Tech & Literature 2020 • Rezension von Annemarie Theobald
Yvonne Hofstetter beschreibt in ihrem Buch „Der unsichtbare Krieg“ die Auswirkungen der Digitalisierung auf globale Machtverhältnisse und zwischenstaatliche Konflikte. Hierbei beleuchtet sie die technischen Möglichkeiten einer digitalen oder hybriden Kriegsführung, wobei sich die Frage stellt, ob sich bei einem solchen Konflikt überhaupt noch Staaten gegenüberstehen.
Neben der „klassischen“ Kriegsführung sieht sie auch die Möglichkeit eines Informationskrieges: Durch die sozialen Medien könne jedermann zu einem „Bürgerjournalisten“ werden und so die öffentliche Meinung mitbestimmen. Fake News seien das neue Normal, jeder stecke in seiner Filterblase, was teilweise mit der Ablehnung von Experten einhergehe. Online-Plattformen werden so zu den Gesinnungsmedien des 20. Jahrhunderts.

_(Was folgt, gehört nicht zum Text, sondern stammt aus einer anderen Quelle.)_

-- ==== Sys2Proof/Certificates/Slice0/Obligations.lean ====
section
/-! DEFINITION. The statements about the model, for the provers. In them `sent es s` is `s` with the events `es` on the log
and their draws taken, `rejected e s` is `s` with STATUS and bit e of ERRLOG written, `cutShort es n s` is what a transport
error at event n of `es` leaves, and `acked n s`, `failsAt n s` are premises on the transport's next answers
(Sys2Proof/Safety.lean). -/

open Sys2Proof Sys2Proof.Machine

/-! ## Encoding -/

/-- R91, R86 to R90: no bit of an operand is dropped. -/
def Obligations.DecodeOfEncodeIsTheOperation : Prop := ∀ i : Instr, decode (encode i) = .ok i

/-- R94: a word decodes to an operation only if it is that operation's word. -/
def Obligations.OnlyItsOwnWordDecodesToAnOperation : Prop := ∀ (w : OpWord) (i : Instr), decode w = .ok i → encode i = w

/-- R91, R92, R93: a word selects exactly the row of the operation it decodes to, and an illegal word selects none. -/
def Obligations.DecoderAgreesWithTheOpcodeTable : Prop :=
  ∀ (w : OpWord) (r : Row), r ∈ opcodeTable →
    (r.selects w = true ↔ ∃ i, decode w = .ok i ∧ mnemonic i = r.mnemonic)

/-- R91: no word selects two rows. -/
def Obligations.OpcodeRowsAreDisjoint : Prop :=
  opcodeTable.Pairwise fun r q => ∀ w : OpWord, ¬ (r.selects w = true ∧ q.selects w = true)

/-- R92, R93: a word is rejected as reserved exactly if its opcode is 0x0, 0xE or 0xF, and for a must-be-zero field exactly
if its opcode is another one and the field of that opcode's format is not zero. -/
def Obligations.IllegalWordsAreReservedOrNonzero : Prop :=
  ∀ w : OpWord,
    (decode w = .error .reservedOpcode ↔ hasReservedOpcode w) ∧ (decode w = .error .mustBeZero ↔ hasNonzeroField w)

/-- Words of 95_test_vectors.md and of the assembly table of R97, read by hand. A sanity statement. -/
def Obligations.SampleWordsDecodeAsTheSpecSays : Prop :=
  decode 0x103C#16 = .ok (.config 0x3C#7) ∧ decode 0x2000#16 = .ok .initialise ∧
  decode 0x40A4#16 = .ok (.cmdByte 0xA4#8) ∧ decode 0x707E#16 = .ok (.dataByte 0x7E#8) ∧
  decode 0x90AF#16 = .ok (.sendCommand 0xAF#8) ∧ decode 0xA25A#16 = .ok (.setPosition 2#4 90#8) ∧
  decode 0xB07F#16 = .ok (.setContrast 0x7F#8) ∧ decode 0xC001#16 = .ok (.invertScreen true) ∧
  decode 0xD000#16 = .ok (.sleep false) ∧ decode 0x1080#16 = .error .mustBeZero ∧
  decode 0x0000#16 = .error .reservedOpcode

/-- R97, R98: what the assembler gives out decodes back to the operations the statement stands for. Which words these are
is AssemblerGivesTheWordsOfTheSpec and AssemblerExpandsThePseudoInstructions. -/
def Obligations.AssembledWordsDecodeBack : Prop :=
  ∀ (st : Stmt) (ws : List OpWord), assemble st = some ws → ws.map decode = st.instrs.map Except.ok

/-! ## Reset and configuration -/

/-- R33, R230: the registers, LOG, DISP and pc at reset. -/
def Obligations.ResetLeavesTheSpecsValues : Prop :=
  State.reset.cfg = { addr := 0, configured := false } ∧ State.reset.initDone = false ∧ State.reset.frame = .idle ∧
  State.reset.txn = { count := 0, col0 := 0 } ∧ State.reset.cur = { valid := false, page := 0, col := 0 } ∧
  State.reset.status = .ok ∧ State.reset.errlog = 0 ∧ State.reset.pc = 0 ∧ State.reset.log = [] ∧
  ∀ a, State.reset.disp.read a = none

/-- 00_scope.md section 4, R172: a machine starts with its parameters exactly if they pass the check. -/
def Obligations.MalformedParametersAreRefused : Prop :=
  ∀ c : Config,
    ((∃ n, c.txnCap = .bounded n ∧ n < 4) ∨
      (∃ g ∈ c.initSeq, g = [] ∨ ∃ n, c.txnCap = .bounded n ∧ n < 2 * g.length) →
        powerOn c = .refused .malformedConfig) ∧
    ((∀ n, c.txnCap = .bounded n → 4 ≤ n ∧ ∀ g ∈ c.initSeq, 2 * g.length ≤ n) → (∀ g ∈ c.initSeq, g ≠ []) →
        ∃ s, powerOn c = .next s ∧ s.config = c ∧ RegInv s)

/-- R231, R232: a block reset resets the registers and leaves LOG, DISP and the host's index. That the host asks for it
through `resetReq`, and that its index stays, is the model's choice (log entry 9). -/
def Obligations.BlockResetResetsTheRegistersAlone : Prop :=
  ∀ s : State, s.resetReq = some .block →
    step s = .next { s with
      cfg := { addr := 0, configured := false }, initDone := false, frame := .idle, txn := { count := 0, col0 := 0 },
      cur := { valid := false, page := 0, col := 0 }, status := .ok, errlog := 0, resetReq := none }

/-- R230: a power-on reset also empties LOG, sets pc to 0 and makes every cell Unknown. That the host asks for it through
`resetReq` is the model's choice (log entry 9). -/
def Obligations.PowerOnResetAlsoClearsLogIndexAndDisplay : Prop :=
  ∀ s : State, s.resetReq = some .powerOn →
    ∃ t, step s = .next t ∧ (∀ a, t.disp.read a = none) ∧
      t = { s with
        cfg := { addr := 0, configured := false }, initDone := false, frame := .idle, txn := { count := 0, col0 := 0 },
        cur := { valid := false, page := 0, col := 0 }, status := .ok, errlog := 0, log := [], pc := 0, disp := t.disp,
        resetReq := none }

/-! ## Stepping (R21, R240) -/

/-- R21: the word at pc runs, and then pc moves on by one; no operation of the table is refused (R241). -/
def Obligations.StepRunsTheDecodedOperation : Prop :=
  ∀ (s : State) (w : OpWord) (i : Instr), s.resetReq = none → s.program[s.pc]? = some w → decode w = .ok i →
    (∀ t, exec i s = .next t → step s = .next { t with pc := t.pc + 1 }) ∧
    (∀ f, exec i s = .fault f → step s = .fault f) ∧
    (∀ r, exec i s ≠ .refused r)

/-- R92, R93: a word with a reserved opcode or a nonzero must-be-zero field raises ERR_ILLEGAL, and only the host's index
moves besides. -/
def Obligations.IllegalWordRaisesErrIllegal : Prop :=
  ∀ (s : State) (w : OpWord), s.resetReq = none → s.program[s.pc]? = some w → hasReservedOpcode w ∨ hasNonzeroField w →
    step s = .next { s with status := .error .illegal, errlog := s.errlog ||| 0x0004#16, pc := s.pc + 1 }

/-- R240: past the last word the run has ended. The stop is the model's form of it (log entry 8). -/
def Obligations.RunEndsAfterTheLastWord : Prop :=
  ∀ s : State, s.resetReq = none → s.program.length ≤ s.pc → step s = .fault .runEnded

/-- R21: whatever a word does, pc advances by one over the program P, which stays. That the parameters, the transport's
settled answers and the absent reset request are fields of the state that stay too is the model's choice (log entries 1, 3
and 9). -/
def Obligations.HostIndexAdvancesByOneWord : Prop :=
  ∀ s t : State, s.resetReq = none → step s = .next t →
    t.pc = s.pc + 1 ∧ t.program = s.program ∧ t.config = s.config ∧ t.acks = s.acks ∧ t.resetReq = none

/-- "Every operation is a single atomic step that always returns" (R240), from the states of R32. -/
def Obligations.EveryOperationReturns : Prop :=
  ∀ s : State, RegInv s → s.resetReq = none → s.pc < s.program.length → ∃ t, step s = .next t

/-! ## The operations, whole -/

/-- R170. -/
def Obligations.ConfigFixesTheAddressOnce : Prop :=
  ∀ (a : Addr7) (s : State),
    encode (.config a) = 0x1000#16 ||| a.setWidth 16 ∧
    (s.cfg.configured = true → exec (.config a) s = .next (rejected .config s)) ∧
    (s.cfg.configured = false → a ∉ s.config.addrSet → exec (.config a) s = .next (rejected .config s)) ∧
    (s.cfg.configured = false → a ∈ s.config.addrSet →
      exec (.config a) s = .next { s with cfg := { addr := a, configured := true }, status := .ok })

/-- R171. With an empty INIT_SEQ no frame is opened, and TXN is left alone. -/
def Obligations.InitializeSendsInitSeq : Prop :=
  ∀ s : State,
    encode .initialise = 0x2000#16 ∧
    (s.cfg.configured = false → exec .initialise s = .next (rejected .config s)) ∧
    (s.cfg.configured = true → s.frame ≠ .idle → exec .initialise s = .next (rejected .frame s)) ∧
    (s.cfg.configured = true → s.frame = .idle →
      let es := groupsEvents (addrByte s.cfg.addr) s.config.initSeq
      (acked es.length s → exec .initialise s = .next { sent es s with
        initDone := true, cur.valid := false, status := .ok,
        txn.count := if s.config.initSeq = [] then s.txn.count else 0 }) ∧
      ∀ n < es.length, failsAt n s → exec .initialise s = .next { cutShort es n s with initDone := false })

/-- R113. -/
def Obligations.BeginCmdOpensACommandFrame : Prop :=
  ∀ s : State,
    encode .beginCmd = 0x3000#16 ∧
    (s.cfg.configured = false → exec .beginCmd s = .next (rejected .config s)) ∧
    (s.cfg.configured = true → s.frame ≠ .idle → exec .beginCmd s = .next (rejected .frame s)) ∧
    (s.cfg.configured = true → s.frame = .idle →
      (acked 1 s → exec .beginCmd s = .next { sent [.beginEv (addrByte s.cfg.addr)] s with
        cur.valid := false, frame := .cmd, txn.count := 0, status := .ok }) ∧
      (failsAt 0 s → exec .beginCmd s = .next (cutShort [.beginEv (addrByte s.cfg.addr)] 0 s)))

/-- R114. -/
def Obligations.CmdByteSendsControlByteAndCommand : Prop :=
  ∀ (c : Byte) (s : State),
    encode (.cmdByte c) = 0x4000#16 ||| c.setWidth 16 ∧
    (s.frame ≠ .cmd → exec (.cmdByte c) s = .next (rejected .frame s)) ∧
    (s.frame = .cmd → s.config.txnCap.admits (s.txn.count + 2) = false →
      exec (.cmdByte c) s = .next (rejected .full s)) ∧
    (s.frame = .cmd → s.config.txnCap.admits (s.txn.count + 2) = true →
      (acked 2 s → exec (.cmdByte c) s = .next { sent [.byteEv 0x00, .byteEv c] s with
        txn.count := s.txn.count + 2, status := .ok }) ∧
      ∀ n < 2, failsAt n s → exec (.cmdByte c) s = .next (cutShort [.byteEv 0x00, .byteEv c] n s))

/-- R115. -/
def Obligations.EndCmdClosesANonemptyCommandFrame : Prop :=
  ∀ s : State,
    encode .endCmd = 0x5000#16 ∧
    (s.frame ≠ .cmd ∨ s.txn.count = 0 → exec .endCmd s = .next (rejected .frame s)) ∧
    (s.frame = .cmd → s.txn.count ≠ 0 →
      (acked 1 s → exec .endCmd s = .next { sent [.endEv] s with frame := .idle, txn.count := 0, status := .ok }) ∧
      (failsAt 0 s → exec .endCmd s = .next (cutShort [.endEv] 0 s)))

Zusätzlich zu dieser informationspolitisch möglichen Kriegsführung rüsteten die Staaten im Rahmen der Künstlichen Intelligenz (KI) auf. Neben der potenziellen Möglichkeit autonomer (Kampf-)Drohnen stehe auch die Perspektive der Kriegsführung mit der Hilfe von Störungen (oder Ausschalten) des elektromagnetischen Spektrums (wodurch Radar etc. ausfällt).
Nach dieser Betrachtung der digitalen Möglichkeiten widmet die Autorin sich der (völker-)rechtlichen Betrachtung der Lage. Problematisch sei schon die Frage, ob ein Cyberangriff unter die Definition des Krieges falle. Hieran schließt sich das Problem der Schwelle von (verbotener) Gewaltanwendung und die damit zusammenhängende Möglichkeit der Selbstverteidigung an. Sie kommt zu dem Schluss, dass der Rechtfertigungsgrund der Selbstverteidigung nur bei Vergleichbarkeit mit der Wucht eines bewaffneten Angriffs und Zurechenbarkeit zu einem Staat vorliegen könne. Ansonsten entfalle das völkerrechtliche Instrumentarium dieses Rechtfertigungsgrundes (Hack Back, konventioneller Zweitschlag, Nuklearwaffeneinsatz…) – möglich sei dann lediglich die nationale Strafverfolgung.
Anschließend zeigt Yvonne Hofstetter die möglichen Auswirkungen auf die weltpolitische Lage auf sowie die mögliche Ablösung der durch die USA kapitalistisch geprägten Globalisierung durch eine chinesisch oder russisch geprägte. Hier stellt sie die Frage nach den Bedürfnissen der Demokratie sowie nach der weltpolitischen Vision der Europäischen Union.
Kernthese:
Die Welt und ihre Konflikte werden sich durch die Digitalisierung tiefgreifend verändern – und wir sind hierauf (noch) nicht vorbereitet.